Permanent Collection
The Neill-Cochran House Museum
Our guided and self-guided tours both include walk-throughs of the two original structures on the property, the main house and the slave quarters. Our spaces are installed with furnishings that tell our site's history from its beginning in 1856 up to 1930, including through objects that were in the home during the Cochrans' 60-year residency. For more information on the museum’s collections, please visit our Collections Page.

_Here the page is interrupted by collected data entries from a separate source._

-- ==== Sys2Proof/Tests/Slice0.lean ====
section
/-! SUPPORT. The author's own tests: the checks of WellFormed on ill-formed terms, the decoder on words written out from the
opcode table, one step of an instruction on the vectors of spec/95_test_vectors.md, and for each statement with hypotheses a
concrete state and operands that meet them. -/

namespace Sys2Proof.Tests

open Sys2Proof Sys2Proof.Machine

set_option Elab.async false

/-! ## Building a state and looking at a step -/

/-- The host as a test vector starts it: core registers not listed hold 0, memory not listed is unmapped. -/
def start (arch : ArchVariant) (cpsr pc : Word) (core : List (RegNum × Word)) (mem : List (Word × List Byte)) : State :=
  let s := core.foldl (fun s c => s.setCore c.1 c.2) { State.reset with arch := arch, status := cpsr }
  { s.setCore 15 pc with mem := mem.foldl (fun m r => storeBytes m r.1 r.2) [] }

/-- Doubleword extension registers set by the host. -/
def setExts (xs : List (BitVec 5 × DWord)) (s : State) : State := xs.foldl (fun s x => s.setExt x.1 x.2) s

/-- The session that an IT instruction with this byte leaves. -/
def inSession (byte : BitVec 8) (s : State) : State := { s with it := (initIT byte).getD s.it }

/-- A context tag without its payload, but for the immediate of SVC. -/
inductive Tag where
  | immediate | branch | stackPush | stackPop | adjustBaseRegister | adjustStackPointer | registerStore | registerLoad
  | registerPlusOffset | supervisorCall (imm32 : Word) | tableBranch | modeChange | advancePC | readOpcode | unknownValue
  deriving DecidableEq, Repr

/-- The tag of a context. -/
def tagOf : Context → Tag
  | .immediate => .immediate
  | .branch => .branch
  | .stackPush .. => .stackPush
  | .stackPop .. => .stackPop
  | .adjustBaseRegister .. => .adjustBaseRegister
  | .adjustStackPointer .. => .adjustStackPointer
  | .registerStore .. => .registerStore
  | .registerLoad .. => .registerLoad
  | .registerPlusOffset .. => .registerPlusOffset
  | .supervisorCall imm32 => .supervisorCall imm32
  | .tableBranch => .tableBranch
  | .modeChange .. => .modeChange
  | .advancePC => .advancePC
  | .readOpcode => .readOpcode
  | .unknownValue => .unknownValue

/-- A port write as a vector lists it; an UNKNOWN value is left out. -/
inductive Seen where
  | reg (t : Tag) (r : PortReg) (v : DWord)
  | mem (t : Tag) (a : Word) (n : Nat) (v : DWord)
  deriving DecidableEq, Repr

/-- A port write as a vector lists it. -/
def see : PortCall → Option Seen
  | .writeRegister c r v _ => some (.reg (tagOf c) r (if c = .unknownValue then 0 else v))
  | .writeMemory c a n v _ => some (.mem (tagOf c) a n (if c = .unknownValue then 0 else v))
  | .readRegister .. => none
  | .readMemory .. => none

/-- One step as a vector lists it: failure class, port writes in order, `IT.state`, `IT.remaining`. -/
def outcome (s : State) : Option (Option Failure × List Seen × BitVec 8 × Nat) :=
  match step s with
  | .next t => some (t.fault, t.trace.reverse.filterMap see, t.it.state, t.it.remaining)
  | .fault _ => none
  | .refused _ => none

All admission to the site also includes access to our temporary exhibitions.
Historic Teaching Garden
The newest part of the NCHM self-guided tour leads guests behind the Museum where herbs, vegetables, and ornamental plants historically associated with the property are growing in the beds surrounding the back of the house.
Temporary Exhibits
On Display September 11, 2024 - January 12, 2025
Cassandra James Retrospective
The Neill-Cochran House Museum is honored to present a retrospective exhibition of the work of the Austin-based and nationally acclaimed landscape painter Cassandra James. Over five decades, James developed a unique painterly style embedded in the principles of European Renaissance paint layering. This exhibition will for the first time in over a decade bring together work that remains in the collection of the artist’s family and friends, including sketchbooks that illuminate her practice.
Upcoming Exhibits
On Display january 22, 2025 - May 25, 2025
Threads of Her Story
This exhibition honors the often overlooked artistry and labor of the women who crafted not only quilts but also the garments of their time. These items reflect the rich cultural fabric of Austin from the late 19th century through the early 20th century. We invite you to explore the connection between fashion and function, art and utility, as seen through the textiles of the time.
Past Exhibits
A juneteenth rodeo
Displayed June 5, 2024 - September 8, 2024
A Juneteenth Rodeo is a collection of the photos by bestselling author Sarah Bird taken in the late 1970s in the jubilant, vibrant, vital, and now all-but vanished world of small-town Black rodeos.
Texas Lost and Found
DISPLAYED January 24, 2024 - May 26, 2024
With Texas: Lost and Found, the treasures I discovered are speaking not only to the lives and living they once supported, but also of my own personal reactions to the world around us, both then and now.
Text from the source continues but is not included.